## [What the task requires]
Select the lines below containing the word "next".

## [Task material]
/---
-- ==== Sys2Proof/Machine/Ops.lean ====
section
/-! DEFINITION. The named operations over the state: cores, registers, guards, the slot counter, homes and coherence,
event records, the end and the rollback of a launch, taking a trap and returning from it. -/

namespace Sys2Proof.Machine

/-! ## Cores -/

/-- The core whose instruction runs. -/
def State.core (s : State) : Core := s.cores[s.cur]

/-- Put the running core back. -/
def State.setCore (s : State) (c : Core) : State := { s with cores := s.cores.set s.cur c }

/-- Core number `i` (8 × pod + `id.core`). -/
def State.at (s : State) (i : Nat) : Core := if h : i < 768 then s.cores[i] else Core.reset

/-- Replace core number `i`. -/
def State.put (s : State) (i : Nat) (c : Core) : State := { s with cores := s.cores.setIfInBounds i c }

/-- Change core number `i`. -/
def State.on (s : State) (i : Nat) (f : Core → Core) : State := s.put i (f (s.at i))

/-- Change the running core. -/
def State.upd (s : State) (f : Core → Core) : State := s.setCore (f s.core)

/-- Change the running core's proof-recorded context. -/
def Core.updCtx (c : Core) (f : Ctx → Ctx) : Core := { c with ctx := f c.ctx }

/-- Change the running core's other registers. -/
def Core.updSys (c : Core) (f : Sys → Sys) : Core := { c with sys := f c.sys }

/-- The pod a core lies in. -/
def podOf (core : Nat) : Nat := core / 8

/-- The die a core lies on (R159). -/
def dieOf (core : Nat) : Nat := core / 384

/-! ## Scalars and guards -/

/-- Where a scalar name resolves (R51): global, argument or private frame. -/
def scalarIndex (depth n : Nat) : Nat :=
  if n < 16 then n
  else if n < 32 then (if depth = 0 then n else 32 + 32 * (depth - 1) + n)
  else 32 * depth + n

/-- Read a scalar (R51, R378): `s0` reads zero; in supervisor mode `s32` to `s63` name the supervisor frame. -/
def Core.getS (c : Core) (n : SReg) : Word :=
  if n = 0 then 0
  else if c.sys.sup && 32 ≤ n.toNat then c.sys.supFrame.getD (n.toNat - 32) 0
  else c.ctx.regs.getD (scalarIndex c.ctx.depth n.toNat) 0

/-- Write a scalar (R51, R378): a write to `s0` is discarded (R22). -/
def Core.setS (c : Core) (n : SReg) (v : Word) : Core :=
  if n = 0 then c
  else if c.sys.sup && 32 ≤ n.toNat then
    { c with sys := { c.sys with supFrame := c.sys.supFrame.setIfInBounds (n.toNat - 32) v } }
  else { c with ctx := { c.ctx with regs := c.ctx.regs.setIfInBounds (scalarIndex c.ctx.depth n.toNat) v } }

/-- Read a guard: `g0` reads true (R21). -/
def Core.getG (c : Core) (n : GReg) : Bool := n = 0 || c.ctx.guards.getLsbD n.toNat

/-- Write a guard: a write to `g0` is discarded (R22). -/
def Core.setG (c : Core) (n : GReg) (v : Bool) : Core :=
  if n = 0 then c else
    let m : BitVec 16 := 1#16 <<< n.toNat
    { c with ctx := { c.ctx with guards := if v then c.ctx.guards ||| m else c.ctx.guards &&& ~~~m } }

/-- The guard condition of the 64- and 96-bit formats (R21). -/
def Core.guard (c : Core) (h : Hd) : Bool := c.getG h.g != h.gn

/-- The guard condition of the 128-bit format (R25). -/
def Core.guardX (c : Core) (h : Hx) : Bool :=
  match h.gop.toNat with
  | 0 => c.getG h.ga
  | 1 => c.getG h.ga && c.getG h.gb
  | 2 => c.getG h.ga || c.getG h.gb
  | _ => c.getG h.ga && !c.getG h.gb

/-- Read a handle register. -/
def Core.getH (c : Core) (n : HReg) : Handle := c.ctx.handles[n.toNat]'n.isLt

/-- Write a handle register. -/
def Core.setH (c : Core) (n : HReg) (h : Handle) : Core :=
  { c with ctx := { c.ctx with handles := c.ctx.handles.set n.toNat h n.isLt } }

/-! ## Slots -/

/-- Complete an instruction: the next program counter, its slot and its delay slots (R19), the cycles that passed
(log entry 5); the wait it may have made is over. -/
def Core.retire (dly : Nat) (npc : Word) (stall : Nat) (c : Core) : Core :=
  { c with ctx := { c.ctx with pc := npc },
           sys := { c.sys with slots := c.sys.slots + 1 + BitVec.ofNat 64 dly,
                               cyc := c.sys.cyc + BitVec.ofNat 64 (1 + dly + stall) },
           wait := none, waited := 0, stalled := false, handed := false, retires := c.retires + 1, pos := c.pos + 1 }

/-- Honour the delay slots still owed, before the next instruction issues (R19, R382). -/
def Core.honour (c : Core) : Core :=
  { c with sys := { c.sys with slots := c.sys.slots + BitVec.ofNat 64 c.sys.owed,
                               cyc := c.sys.cyc + BitVec.ofNat 64 c.sys.owed, owed := 0 } }

/-- Complete the running core's instruction. -/
def State.retire (dly : Nat) (npc : Word) (s : State) : State :=
  s.upd (Core.retire dly npc (Config.stallCycles s.tick))

/-! ## Launches and squads -/

/-- A launch by its sequence number. -/
def State.launch (s : State) (seq : Word) : Option Launch := s.launches.find? fun l => l.record.seq == seq

/-- The launch a core belongs to. -/
def State.launchOf (s : State) (i : Nat) : Option Launch :=
  (s.at i).launch.bind s.launch

/-- Change a launch by its sequence number. -/
def State.updLaunch (s : State) (seq : Word) (f : Launch → Launch) : State :=
  { s with launches := s.launches.map fun l => if l.record.seq == seq then f l else l }

/-- The squad of a core within its launch. -/
def Launch.squadOf (l : Launch) (i : Nat) : Option Squad := l.squads.find? fun q => q.cores.contains i

/-- The squad of a core. -/
def State.squadOf (s : State) (i : Nat) : Option Squad := (s.launchOf i).bind (·.squadOf i)

/-- Change the squad of the member of a launch at core `i`, resident or away. -/
def State.updSquadOf (s : State) (seq : Word) (i : Nat) (f : Squad → Squad) : State :=
  s.updLaunch seq fun l => { l with squads := l.squads.map fun x => if x.cores.contains i then f x else x }

/-- Change the squad of a core. -/
def State.updSquad (s : State) (i : Nat) (f : Squad → Squad) : State :=
  match (s.at i).launch with
  | none => s
  | some q => s.updSquadOf q i f

/-- The barrier set of a group (R232). -/
def Launch.barSet (l : Launch) (g : Nat) : Option BarSet := l.squads.findSome? fun q => q.bars.find? (·.group == g)

/-- Change the barrier set of a group. -/
def State.updBar (s : State) (seq : Word) (g : Nat) (f : BarSet → BarSet) : State :=
  s.updLaunch seq fun l => { l with squads := l.squads.map fun q =>
    { q with bars := q.bars.map fun b => if b.group == g then f b else b } }

/-- What stands for a core in a launch's list of team indices once the instance of a pipeline that had the index is over: no core (R389). -/
def goneCore : Nat := 769

/-- The core that holds a team index of a launch (R152, R389). -/
def Launch.coreOf (l : Launch) (team : Nat) : Option Nat :=
  match l.team[team]? with
  | some c => if c != 768 then some c else none
  | none => none
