/-- An access that has to wait is counted when it is performed (R87). -/
def State.countLater {α : Type} (i : Nat) : Run α → Run α
  | .error (.stall s) => .error (.stall (s.on i fun c => { c with l1Count := c.l1Count - 1 }))
  | r => r

/-- Load bytes for core `i` (R92, R104): pieces before a fault are installed, then it traps. -/
def State.loadBytes (s : State) (i : Nat) (nd : Need) (va n : Nat) : Run (State × List Byte) := do
  let (s1, ps, t) := s.translateAll i nd va n
  let zs := zonesOf ps
  if s1.reached i (s1.at i).memq zs then .error (.stall s1) else
  let s2 ← State.countLater i (State.fillAll i false 0 false zs (s1.on i (Core.touch zs)))
  match t with
  | some t => t.ends s2
  | none =>
    return (s2, zs.flatMap fun z => (List.range z.2).map fun k => seenByte (s1.at i) (s2.memFor i) (z.1 + k))

/-! ## Pins (R90, R93, R109) -/

/-- The pinned extents that are on their way back into the L1 (R90). -/
def Core.backPins (c : Core) : List (Nat × Nat) := c.memq.filterMap fun q => match q with | .repin pa n _ => some (pa, n) | _ => none

/-- Granules pinned: PUSED (R94), bytes on their way back among them. -/
def Core.pused (c : Core) : Nat := pinnedGrans c.l1 + (c.backPins.map fun b => granCount b.1 b.2).foldl (· + ·) 0

/-- Whether the limits of R93 allow a pin of the pieces with class `cls`: the entries as `RPIN` would leave them are counted. -/
def Core.pinFits (c : Core) (x : Bool) (cls : RClass) (zs : List (Nat × Nat)) : Bool :=
  let v : L1Env := { padKiB := c.padKiB, count := c.l1Count, busy := [] }
  let plan := zs.foldl (fun es z => pinPlan v x cls z.1 z.2 (blanks (gaps es z.1 z.2)) es) c.l1
  let back := c.backPins
  zs.all (fun z => pinnedWays z.1 plan + (back.filter fun b => l1Set b.1 == l1Set z.1).length ≤ 14)
    && plannedGrans plan + (back.map fun b => granCount b.1 b.2).foldl (· + ·) 0 ≤ min c.sys.pmax.toNat (l1Grans c.padKiB - 512)

/-- Whether a pin has to wait for a way or granules (R87). -/
def State.pinWaits (s : State) (i : Nat) (x : Bool) (cls : RClass) (z : Nat × Nat) : Bool :=
  let v := s.l1Env i
  let dry := pinL1 v x cls z.1 z.2 (blanks (gaps (s.at i).l1 z.1 z.2)) (s.at i).l1
  dry.waits v (dry.lost.filter (·.pin))

/-- Hold and pin a piece inside a zone (R109): its gaps enter the core as a fill's do; while a way that it needs has a request outstanding
it waits (R87). -/
def State.pinPiece (i : Nat) (x : Bool) (cls : RClass) (s : State) (z : Nat × Nat) : Run State := do
  let gs := gaps (s.at i).l1 z.1 z.2
  if s.pinWaits i x cls z then .error (.stall s) else
  s.alone i x z.1 z.2
  let s1 ← State.entersAll i gs s
  let s2 := s1.served1 i x z.1 z.2 gs
  return s2.onL1q i fun v es =>
    let r := pinL1 v x cls z.1 z.2 (s2.homeBytes i gs) es
    settle (r.es, r.wbs ++ r.lost.flatMap (·.dirty))

/-! ## The kinds of store -/

/-- Whether a byte's address lies in a region bound to an object that the core holds exclusively (R11, R257). Regions are judged by
virtual address; no rule says whether a hold that was taken through another mapping of the object's word counts: the model takes the
address that `ACQ` named (DESIGN CHOICE, log entry 104). -/
def State.inHeldRegion (s : State) (i va : Nat) : Bool :=
  match s.launchOf i with
  | none => false
  | some l => l.regions.any fun r => r.base ≤ va && va < r.base + r.len &&
      (s.at i).ctx.holds.any fun h => h.va == r.obj && h.excl

/-- Whether an extent lies in a circular-buffer stage that the core has reserved (R292). -/
def inStage (rs : List Resv) (va n : Nat) : Bool :=
  rs.any fun r => let a := r.va + 128 + r.idx % max 1 r.count * r.size; a ≤ va && va + n ≤ a + r.size

/-- Whether an extent lies in a placement part that the core owns and has declared (R335). -/
def State.inOwnPart (s : State) (i va n : Nat) : Bool :=
  (s.placesOf i).any fun e => e.declared.contains i && (s.ownPart e i).any fun p => p.1 ≤ va && va + n ≤ p.1 + p.2

/-- Whether a write of the core is performed in its L1 and not logged (R11, R292, R335). -/
def State.heldWrite (s : State) (i va n : Nat) : Bool :=
  inStage (s.at i).ctx.resv va n || s.inOwnPart i va n || (List.range n).all fun k => s.inHeldRegion i (va + k)

/-- A store to bytes of a part of a BUSY entry by a core that is none of its participants (R339, R352): the entry's index
and the first refused byte, as its offset in the store. -/
def State.races (s : State) (i : Nat) (ps : List Piece) : Option (Nat × Nat) :=
  s.places.findSome? fun e =>
    if !e.busy then none else
    match s.launches.find? fun l => l.gen == e.gen with
    | none => none
    | some l => match l.group e.group with
      | none => none
      | some g =>
        let own := if (s.at i).launch == some l.record.seq && g.members.contains i then
          some (memberIndex g.axes (s.coordsOfCore l e.group g i)) else none
        (List.range (meshSize g.axes)).findSome? fun m =>
          if own == some m then none
          else if (meshDev g.axes (memberCoords g.axes m)) != s.devPos l e.group && g.axes.any (·.2) then none else
          let keys := s.partKeys l.record.root (e.handle.base.toNat + m * partSize e.handle) (partSize e.handle)
          ps.findSome? fun p => ((List.range p.2.2).find? fun k =>
            keys.any fun q => q.1 ≤ p.2.1 + k && p.2.1 + k < q.1 + q.2).map fun k => (e.idx, p.1 + k)
where
  /-- The device position of coordinates. -/
  meshDev : List (Nat × Bool) → List Nat → Nat
    | (n, true) :: ax, c :: cs => c + n * meshDev ax cs
    | (_, false) :: ax, _ :: cs => meshDev ax cs
    | _, _ => 0

/-- The placement-race trap of a store (R339). -/
def raceTrap (r : Nat × Nat) : Trap := { cause := .race, detail := r.1, addr := r.2 }

/-- Bytes of the commit log used in the superstep (R95). -/
def Core.logUsed (c : Core) : Nat := (c.log.map (·.space)).foldl (· + ·) 0

/-- The log-quota trap at an address (R95). -/
def quotaTrap (c : Core) (va : Nat) : Trap := { cause := .quota, detail := c.sys.lmax.toNat, addr := va }

/-- Whether `n` more bytes of log space fit (R95). -/
def Core.logFits (c : Core) (n : Nat) : Bool := c.logUsed + n ≤ c.sys.lmax.toNat * 1024

/-- Add a write to the log, its pieces sharing one place in program order; the first takes the space. -/
def logWrites (pos space : Nat) (ps : List Piece) (bs : List Byte) (hint : BitVec 4 := 0) : List LogEntry :=
  match ps with
  | [] => []
  | (_, pa, n) :: ps => { pos := pos, pa := pa, bytes := bs.take n, space := space, hint := hint } :: logWrites pos 0 ps (bs.drop n) hint

/-- Perform owned bytes in the L1, or queue them until the home grants ownership and what they reach is over (R88, R91, R107). -/
def State.storePieces (i : Nat) (hint : BitVec 4) : List Piece → List Byte → State → State
  | [], _, s => s
  | (va, pa, n) :: ps, bs, s =>
    let s' := (Machine.pieces 4096 pa n).foldl (fun s z =>
      let b := (bs.drop (z.1 - pa)).take z.2
      let c := s.at i
      if ownedL1 z.1 z.2 c.l1 && !s.reached i c.memq [z] then s.onL1q i fun v es => storeL1 (v.hinted hint) z.1 b es
      else s.on i fun c => { c with memq := c.memq ++ [.own (va + (z.1 - pa)) z.1 b hint] }) s
    State.storePieces i hint ps (bs.drop n) s'
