-- ==== Sys2Proof/Machine/Float.lean ====
section
/-! DEFINITION. The scalar floating-point instructions (R63 to R70). -/

namespace Sys2Proof.Machine

/-- An operand of a scalar format: its low bits (R63). -/
def fval (f : SFmt) (w : Word) : FV := (sfmtOf f).decode (w.toNat % 2 ^ (sfmtOf f).width)

/-- A result of a scalar format: upper bits zero (R63). -/
def fword (f : SFmt) (v : FV) : Word := BitVec.ofNat 64 ((sfmtOf f).encode v)

/-- The rounding mode of a rounding code on a core (R32, R64). -/
def Core.mode (c : Core) (rm : RM) : Rnd := rmMode rm (field c.ctx.fpc.toNat 0 3)

/-- Whether raising flags takes a trap (R65). -/
def Core.traps (c : Core) (f : Fl) : Bool := (c.ctx.fpc >>> 9).setWidth 5 &&& f != 0

/-- The floating-point trap of R65: `einfo` holds the raised flags. -/
def floatTrap (f : Fl) : Trap := { cause := .float, detail := f.toNat }

/-- Set the raised flags; write the destination, or trap when a raised flag is enabled (R64, R65). -/
def State.floatEnd (f : Fl) (wr : Core → Core) (s : State) : Run (State × Option Word) :=
  if s.core.traps f then .error (.trap (floatTrap f) (s.upd (·.raise f)))
  else .ok (s.upd fun c => wr (c.raise f), none)

/-- An operation on two operands (R66). -/
def State.float3 (s : State) (h : Hd) (a b c : SReg) (f : SFmt) (op : Core → FV → FV → FV × Fl) : Out :=
  s.issue64 h fun s =>
    let k := s.core
    let r := op k (fval f (k.getS b)) (fval f (k.getS c))
    s.floatEnd r.2 fun k => k.setS a (fword f r.1)

/-- `FADD` (R66). -/
def execFadd (h : Hd) (a b c : SReg) (f : SFmt) (rm : RM) (s : State) : Out :=
  s.float3 h a b c f fun k => (sfmtOf f).add (k.mode rm)

/-- `FSUB` (R66). -/
def execFsub (h : Hd) (a b c : SReg) (f : SFmt) (rm : RM) (s : State) : Out :=
  s.float3 h a b c f fun k => (sfmtOf f).sub (k.mode rm)

/-- `FMUL` (R66). -/
def execFmul (h : Hd) (a b c : SReg) (f : SFmt) (rm : RM) (s : State) : Out :=
  s.float3 h a b c f fun k => (sfmtOf f).mul (k.mode rm)

/-- `FDIV` (R66). -/
def execFdiv (h : Hd) (a b c : SReg) (f : SFmt) (rm : RM) (s : State) : Out :=
  s.float3 h a b c f fun k => (sfmtOf f).div (k.mode rm)

/-- `FSQRT` (R66). -/
def execFsqrt (h : Hd) (a b : SReg) (f : SFmt) (rm : RM) (s : State) : Out :=
  s.float3 h a b b f fun k x _ => (sfmtOf f).sqrt (k.mode rm) x

/-- `FMIN` (R66); it rounds nothing. -/
def execFmin (h : Hd) (a b c : SReg) (f : SFmt) (_rm : RM) (s : State) : Out :=
  s.float3 h a b c f fun _ => minMax false

/-- `FMAX` (R66). -/
def execFmax (h : Hd) (a b c : SReg) (f : SFmt) (_rm : RM) (s : State) : Out :=
  s.float3 h a b c f fun _ => minMax true

/-- Whether the product and the addend are negated (R67). -/
def fmaSigns : Fma → Bool × Bool
  | .fma => (false, false) | .fms => (false, true) | .fnma => (true, true) | .fnms => (true, false)

/-- `FFMA` (R67): factors s[B], s[C], addend s[A]. -/
def execFfma (h : Hd) (a b c : SReg) (k : Fma) (f : SFmt) (rm : RM) (s : State) : Out :=
  s.issue64 h fun s =>
    let x := s.core
    let r := (sfmtOf f).fma (x.mode rm) (fmaSigns k).1 (fmaSigns k).2 (fval f (x.getS b)) (fval f (x.getS c)) (fval f (x.getS a))
    s.floatEnd r.2 fun k => k.setS a (fword f r.1)

/-- `FCMP` (R68). -/
def execFcmp (h : Hd) (gd : GReg) (b c : SReg) (cond : FCond) (f : SFmt) (sig : Bool) (s : State) : Out :=
  s.issue64 h fun s =>
    let x := fval f (s.core.getS b)
    let y := fval f (s.core.getS c)
    s.floatEnd (cmpFlags sig x y) fun k => k.setG gd (fcondHolds cond x y)

/-- The source of a conversion as an exact value (R69). -/
def cvtSource (c : Cvt) (w : Word) : FV :=
  match c with
  | .f64 => fval .f64 w | .f32 => fval .f32 w | .f16 => fval .f16 w | .bf16 => fval .bf16 w
  | .i64 => .ofInt w.toInt | .nat64 => .ofInt w.toNat
  | .i32 => .ofInt (sval 32 (w.toNat % 2 ^ 32)) | .nat32 => .ofInt (w.toNat % 2 ^ 32 : Nat)

/-- A conversion into a float format. -/
def cvtFloat (f : SFmt) (r : Rnd) (v : FV) : Word × Fl :=
  let y := (sfmtOf f).convert r v
  (fword f y.1, y.2)

/-- A conversion into an integer range, sign- or zero-extended (R69). -/
def cvtInt (lo hi : Int) (r : Rnd) (v : FV) : Word × Fl :=
  let y := toIntRange r lo hi v
  (BitVec.ofInt 64 y.1, y.2)

/-- The destination of a conversion (R69). -/
def cvtDest (c : Cvt) (r : Rnd) (v : FV) : Word × Fl :=
  match c with
  | .f64 => cvtFloat .f64 r v | .f32 => cvtFloat .f32 r v | .f16 => cvtFloat .f16 r v | .bf16 => cvtFloat .bf16 r v
  | .i64 => cvtInt (-(2 ^ 63 : Nat)) ((2 ^ 63 : Nat) - 1) r v
  | .nat64 => cvtInt 0 ((2 ^ 64 : Nat) - 1) r v
  | .i32 => cvtInt (-(2 ^ 31 : Nat)) ((2 ^ 31 : Nat) - 1) r v
  | .nat32 => cvtInt 0 ((2 ^ 32 : Nat) - 1) r v

/-- `FCVT` (R69). -/
def execFcvt (h : Hd) (a b : SReg) (dst src : Cvt) (rm : RM) (s : State) : Out :=
  s.issue64 h fun s =>
    let r := cvtDest dst (s.core.mode rm) (cvtSource src (s.core.getS b))
    s.floatEnd r.2 fun k => k.setS a r.1

/-- `FCLASS` (R70). -/
def execFclass (h : Hd) (a b : SReg) (f : SFmt) (s : State) : Out :=
  s.issue64 h fun s => done (s.upd fun k => k.setS a (BitVec.ofNat 64 ((sfmtOf f).classOf (fval f (k.getS b)))))

end Sys2Proof.Machine
end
\---
## [Answer to this problem]
/-- Complete an instruction: the next program counter, its slot and its delay slots (R19), the cycles that passed
/-- Honour the delay slots still owed, before the next instruction issues (R19, R382). -/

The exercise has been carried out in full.